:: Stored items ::

/-- The start of a handler (R191), the registers that no rule sets (R41), the control registers (R51), privilege (R204). -/
def Obligations.HandlerStartState : Prop :=
  ∀ (s : State) (g c n : Nat) (m : Msg) (cell : Option Nat), (s.work g).retainedFor m.channel = none →
    field (s.handler g m.channel).ctl 5 4 = 0 → (s.work g).allot 0 = some (0, s.work g) →
    let t := s.startHandler g c n m cell id
    let k := t.ctx g c
    k.st = .ready ∧ k.pc = (s.handler g m.channel).entry ∧ k.role = .handler (BitVec.ofNat 6 m.channel)
    ∧ k.x[1] = m.d1 &&& 0xFFFFFF ∧ k.x[2] = m.flags ∧ k.x[3] = BitVec.ofNat 64 (0x70000 + 0x800 * n)
    ∧ k.x[4] = BitVec.ofNat 64 m.length ∧ k.x[5] = m.word 0 ∧ k.x[6] = m.word 1 ∧ k.x[7] = m.word 2 ∧ k.x[8] = m.word 3
    ∧ k.x[0] = 0 ∧ (∀ i : Fin 16, 9 ≤ i.val → k.x[i] = 0)
    ∧ k.vt = m.d2 ∧ k.fpflags = 0 ∧ k.rnd = 0 ∧ k.cur = some ⟨m, some n, false, cell⟩
    ∧ k.sup = decide (m.channel = 0 ∨ m.channel = 2 ∨ m.channel = 7)
    ∧ ∀ h d, (h ≠ g ∨ d ≠ c) → t.ctx h d = s.ctx h d

/-- Injection (R193, R195), arrival (R189), spill (R190), landing and release (R194), the host window (R202), delivery (R191). That a spilled message takes the lowest free place is the choice of log entry 94, and that spilling needs OXBOW.E that of 32; the wait for the messages that a restore sends again is that of 46, a message that a WAITCH takes counts for a retained allotment by 121, and the package of a host window is that of 120. -/
def Obligations.MessageEvents : Prop :=
  ∀ (s t : State) (g k : Nat) (m : Msg) (src : Source),
    (∀ reply e r rest, let s1 := if (s.work g).flitsWait reply then s.fillFlits g reply else s
        (s1.work g).sendQueue reply = e :: r → s1.entryReady g e = true → s1.retried g reply = 0 →
        s1.injectItem g e.item = some (t, rest) →
        exec (.sendInjection g reply) s = .next (t.setWork g ((t.work g).setQueue reply (match rest with
          | some i => { e with item := i } :: r
          | none => r))))
    ∧ (Tab.find s.net.msgs k = some m → s.firstOfWay k m = true → s.takes m.dst m.tag = true → s.itsArrival k m = true →
        (m.tag ≠ s.tag m.dst ∨ s.holds m.tag m.dst = false → exec (.messageArrival k) s = .next (s.discardMsg k m))
        ∧ (m.tag = s.tag m.dst → s.holds m.tag m.dst = true → s.needsVt m = false → (s.work m.dst).ejection.length < 16 →
          let u := (s.landed k).fresh
          exec (.messageArrival k) s = .next (u.setWork m.dst { u.work m.dst with
            ejection := (u.work m.dst).ejection ++ [{ m with stamp := s.nextId }],
            retained := (u.work m.dst).retained.map fun r => if r.ch.toNat = m.channel then { r with met := true } else r })))
    ∧ (∀ r, (s.work g).ejection = m :: r → s.heldBack g m.channel = true → s.waiters g m.channel = [] →
        (s.work g).oxbow.getLsbD 0 = true → (s.work g).spill.length < 1024 →
        ∃ u n, exec (.messageSpill g) s = .next u ∧ (u.work g).ejection = r ∧ (u.work g).spill = (s.work g).spill ++ [(n, m)]
          ∧ (∀ e ∈ (s.work g).spill, e.1 ≠ n) ∧ (∀ j < n, ∃ e ∈ (s.work g).spill, e.1 = j)
          ∧ (s.mem.wf = true →
              u.mem.bytes (s.oxbowAddr g (0x160000 + 2048 * n)) (32 + m.payload.length) = m.headBytes ++ m.payload))
    ∧ (∀ c, Tab.find s.net.answers k = some m → s.firstOfWay k m = true → s.takes m.dst m.tag = true → s.itsArrival k m = true →
        m.tag = s.tag m.dst → s.holds m.tag m.dst = true → s.needsVt m = false → Tab.find (s.work m.dst).cells m.cell = some c →
        let u := (s.landed k).fresh
        let w := (u.work m.dst).landReply { m with stamp := s.nextId }
        exec (.replyLanding k) s = .next (u.setWork m.dst { w with
          retained := w.retained.map fun r => if r.ch.toNat = m.channel then { r with met := true } else r })
        ∧ Tab.find w.cells m.cell = some { c with injected := false, reply := some { m with stamp := s.nextId } }
        ∧ (c.injected = false → w.windows = (s.work m.dst).windows)
        ∧ (c.injected = true → c.cls < 5 →
            w.window c.cls = ((s.work m.dst).window c.cls).back (m.d0.getLsbD 54)))
    ∧ (∀ n c t', Tab.find s.net.releases k = some (t', g, n) →
        let u := s.withNet fun t => { t with releases := Tab.drop t.releases k }
        let w := (s.work g).releaseCell n
        (s.imageOf t' g = none → s.tag g = t' → Tab.find (s.work g).cells n = some c →
          exec (.cellRelease k) s = .next (u.setWork g w) ∧ Tab.find w.cells n = none
          ∧ (c.injected = true → c.cls < 5 →
              w.window c.cls = { (s.work g).window c.cls with used := ((s.work g).window c.cls).used - 1 }))
        ∧ (∀ i, s.imageOf t' g = some i → exec (.cellRelease k) s = .next (u.setCore g { u.core g with
            image := some { i with work := i.work.releaseCell n } })))
    ∧ (∀ due, Tab.find s.net.retries k = some (due, .msg m) → due ≤ s.cycle m.src →
        exec (.retryResend k) s = .next ((s.withNet fun n => { n with retries := Tab.drop n.retries k }).withNet fun n =>
          { n with msgs := Tab.put n.msgs k m }))
    ∧ (∀ i, s.flying k = some m → (s.core m.dst).image = some i → i.tag.toNat = m.tag → s.firstOfWay k m = true →
        s.itsArrival k m = true → s.waitsOut m = false →
        let put := fun (at_ : Nat) (i : Image) => exec (.evictedMessage k) s =
          .next ((((s.landed k).headerTakes m).setCore m.dst { s.core m.dst with image := some i }).areaStore m.dst at_ m)
        (m.onReply = false → i.bytes + m.areaBytes ≤ 57344 →
          put (8192 + i.bytes) { i with msgs := i.msgs ++ [(k, m)], bytes := i.bytes + m.areaBytes })
        ∧ (m.onReply = true → put (128 * m.cell) { i with msgs := i.msgs ++ [(k, m)], work := i.work.replyPlace m })
        ∧ (m.onReply = false → 57344 < i.bytes + m.areaBytes → exec (.evictedMessage k) s = .next ((s.landed k).withNet fun n =>
            { n with retries := Tab.put n.retries k (s.cycle m.src + 512, .msg m) })))
    ∧ (s.flying k = some m → s.waitsOut m = true → exec (.evictedMessage k) s = .next s)
    ∧ (∀ tag h off data, tag < 64 → let w := tag + 64 * h
        ((s.chip h).ready = false → exec (.hostWindowWrite w off data) s = .next s)
        ∧ ((s.chip h).ready = true → data ≠ [] → data.length % 8 = 0 → data.length ≤ 512 → off % 512 = 0 → off < 2 ^ 27 →
          (off / 512 % 64 = 1 ∨ 8 ≤ off / 512 % 64) → (∀ x ∈ s.partCores tag, s.logMode x ≠ 2) → s.reach tag h (off / 2 ^ 15) = some g →
          exec (.hostWindowWrite w off data) s = .next (s.putMsg (hostMsg tag h (off / 2 ^ 15) (off / 512 % 64) g data)))
        ∧ ((s.chip h).ready = true → data.length % 8 ≠ 0 ∨ 512 < data.length ∨ off % 512 ≠ 0 →
          exec (.hostWindowWrite w off data) s = .next (s.discardHost tag)))
    ∧ (∀ n, hostWindowRead n = List.replicate n 0)
    ∧ ((s.work g).at src k = some m → s.nextJob g = some (.handler src k) →
        exec (.handlerStart g src k) s = .next (s.serve g src k m id))
    ∧ (∀ c, (s.work g).at (placeOf k).1 (placeOf k).2 = some m → s.freeCtx g = some c →
        s.nextJob g = some (.late (placeOf k).1 (placeOf k).2) →
        let u := s.serve g (placeOf k).1 (placeOf k).2 m id
        (u.ctx g c).role ≠ .free →
        exec (.lateMessage g k) s = .next (u.takeTrap g c (lateTrap (s.handler g m.channel).entry m.d2)))
    ∧ (∀ c n, (s.work g).at src k = some m → s.longest g (s.waiters g m.channel) = some c →
        (s.ctx g c).slot.or (s.work g).freeSlot = some n → s.serves g = true → s.waitchTakes g m = true →
        s.firstWaiting g m = true → s.behind g m = false → Unlogged s g → m.bad.contains 0 = false →
        let s1 := (s.setWork g ((s.work g).take src k)).deliver g c n m (cellOf src k)
        let s2 := s1.setCtx g c { s1.ctx g c with
          st := .ready, resumedWait := true, watch := 0, since := s.cycle g, age := s.cycle g, bump := 0 }
        exec (.waitchDelivery g src k) s = .next (s2.as g c fun t => t.retire 2))

/-- The table of R162 with the range of R163. -/
def Obligations.BalancersAndExits : Prop :=
  ∀ (k : Counter) (i j : Nat) (v : Int), i < k.bal.length → j < k.c.length → k.holes.length = k.c.length →
    let b := bitOf ((k.bal[i]?).getD false)
    let c := (k.c[j]?).getD 0
    let hs := (k.holes[j]?).getD []
    let free := valueOk (j + k.w * c) = true
    let x := k.exitFor v
    let xs := (k.holes[x]?).getD []
    let gone := v < 0 ∨ v ≥ (x : Int) + k.w * (k.c[x]?).getD 0 ∨ v ∈ xs
    (k.tokenAt i).1 = k.w + 2 * i + b ∧ ((k.tokenAt i).2.bal[i]?) = some (b == 0)
    ∧ (k.antiAt i).1 = k.w + 2 * i + (1 - b) ∧ (k.tokenAt i).2.antiAt i = ((k.tokenAt i).1, k)
    ∧ (hs = [] → free → (k.exitToken j).1 = some (j + k.w * c) ∧ ((k.exitToken j).2.c[j]?) = some (c + 1)
        ∧ (k.exitToken j).2.exitAnti j = (some (j + k.w * c), k))
    ∧ (∀ h r, hs = h :: r → (k.exitToken j).1 = some h ∧ (k.exitToken j).2.c = k.c ∧ ((k.exitToken j).2.holes[j]?) = some r)
    ∧ (hs = [] → ¬ free → k.exitToken j = (none, { k with exhausted := true }))
    ∧ (valueOk (j + k.w * (c - 1)) = true → (k.exitAnti j).1 = some (j + k.w * (c - 1))
        ∧ ((k.exitAnti j).2.c[j]?) = some (c - 1) ∧ ((k.exitAnti j).2.holes[j]?) = some (hs.erase (j + k.w * (c - 1))))
    ∧ (valueOk (j + k.w * (c - 1)) = false → k.exitAnti j = (none, { k with exhausted := true }))
    ∧ (gone → k.exitCancel v = (2, k))
    ∧ (¬ gone → xs.length = 4 → k.exitCancel v = (1, k))
    ∧ (¬ gone → xs.length ≠ 4 → k.exitCancel v = (0, { k with holes := listSet k.holes x (v :: xs) }))

/-- The counter instructions (R173 to R179), with the checks of R157 and R163 and the states of R167. That CREAD gives the sum of all exits at one instant is the choice of log entry 105; R177 lets operations leave between its reads. -/
def Obligations.CounterInstructions : Prop :=
  ∀ (s : State) (d a b : XReg) (w : BitVec 3) (p : BitVec 2) (key : Nat) (k : Counter), s.speculative s.cur.1 s.cur.2 = false →
    let g := s.cur.1
    let t := s.tag g
    let x := s.x a
    let y := s.x b
    let found := field x 18 46 = 0 ∧ key = counterKey t (field x 12 6) (field x 0 12) ∧ s.counter t key = some k
    let sent := fun (kind : FabricKind) (wire : Nat) (q : Counter) =>
      (((s.setCounter t key q).withNet fun n => { n with
        ops := Tab.put n.ops s.nextId ⟨g, s.cur.2, t, key, kind, k.gen, .wire wire, s.me.pending, .reg d, s.cycle g⟩ }).fresh).hold
          (.blocked (.fabric s.nextId))
    let armed := (k.pennant = .opened ∨ k.pennant = .armed ∧ field y 0 47 = 0)
    (∀ n u, Unlogged s g → s.newCounter t g p.toNat (2 ^ w.toNat) = some (n, u) →
      exec (.cnew d p w) s = .next (writeX u 2 d (pack [(0, n % 4096), (12, g / 2560)])))
    ∧ (Unlogged s g → s.newCounter t g p.toNat (2 ^ w.toNat) = none →
      exec (.cnew d p w) s = .next (writeX s 2 d (BitVec.allOnes 64)))
    ∧ (s.chunkEnd g s.cur.2 1 none = none → exec (.cnew d p w) s = .next ((s.stalled g s.cur.2 1).hold (.blocked .turn)))
    ∧ (field x 18 46 ≠ 0 → ∀ i ∈ [Instr.cfree a, .ctake d a, .cgive d a, .ccancel d a b, .carm a b, .cwait a b], Traps i s 0x04 0)
    ∧ (field x 18 46 = 0 → s.counter t (counterKey t (field x 12 6) (field x 0 12)) = none →
      ∀ i ∈ [Instr.cfree a, .ctake d a, .cgive d a, .ccancel d a b, .cread d a], Traps i s 0x0A 0)
    ∧ (found → k.exhausted = true → ∀ i ∈ [Instr.ctake d a, .cgive d a, .ccancel d a b], Traps i s 0x0A 0)
    ∧ (found → k.exhausted = false →
      exec (.ctake d a) s = .next (sent .token (inputWire g k.w) k.enter)
      ∧ exec (.cgive d a) s = .next (sent .anti (inputWire g k.w) k.enter)
      ∧ (valueOk y.toInt = true →
          exec (.ccancel d a b) s = .next (sent (.cancel y.toInt) (((network k.w).1[k.exitFor y.toInt]?).getD 0) k))
      ∧ (Unlogged s g → valueOk y.toInt = false → exec (.ccancel d a b) s = .next (writeX s 2 d 2))
      ∧ (Unlogged s g → field y 47 16 = 0 → armed → ∃ q, k.arm (field y 0 47) (y.getLsbD 63) = some q
          ∧ exec (.carm a b) s = .next ((s.setCounter t key q).retire 2))
      ∧ (field y 47 16 = 0 → ¬ armed → Traps (.carm a b) s 0x0A 0)
      ∧ (Unlogged s g → field y 16 48 = 0 → (k.p.toNat + 65535 - field y 0 16) % 65536 < 32768 → exec (.cwait a b) s = .next (s.retire 2))
      ∧ (field y 16 48 = 0 → ¬ (k.p.toNat + 65535 - field y 0 16) % 65536 < 32768 →
          Holds (.cwait a b) s (.waiting (.pennant key (BitVec.ofNat 16 (field y 0 16))))))
    ∧ (field y 47 16 ≠ 0 → Traps (.carm a b) s 0x04 0) ∧ (field y 16 48 ≠ 0 → Traps (.cwait a b) s 0x04 0)
    ∧ (Unlogged s g → field x 19 45 = 0 → s.counter t (counterKey t (field x 12 6) (field x 0 12)) = some k →
      exec (.cread d a) s = .next (writeX s 2 d (if x.getLsbD 18 then
        pack [(0, k.p.toNat), (16, k.pennant.code), (18, bitOf k.rep), (19, bitOf k.exhausted)]
      else BitVec.ofInt 64 (k.c.foldl (· + ·) 0))))
    ∧ (Unlogged s g → found → s.quiescent t key = true → exec (.cfree a) s = .next ((s.freeCounter t key).retire 2))
    ∧ (found → s.quiescent t key = false → Holds (.cfree a) s (.blocked (.free key)))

:: Exercise prompt ::
Working from the records above, write out verbatim only the lines from the line containing "key q).retire 2))" through the line containing "s = .next (s.retire 2))".

:: Answer section ::
          ∧ exec (.carm a b) s = .next ((s.setCounter t key q).retire 2))
      ∧ (field y 47 16 = 0 → ¬ armed → Traps (.carm a b) s 0x0A 0)
      ∧ (Unlogged s g → field y 16 48 = 0 → (k.p.toNat + 65535 - field y 0 16) % 65536 < 32768 → exec (.cwait a b) s = .next (s.retire 2))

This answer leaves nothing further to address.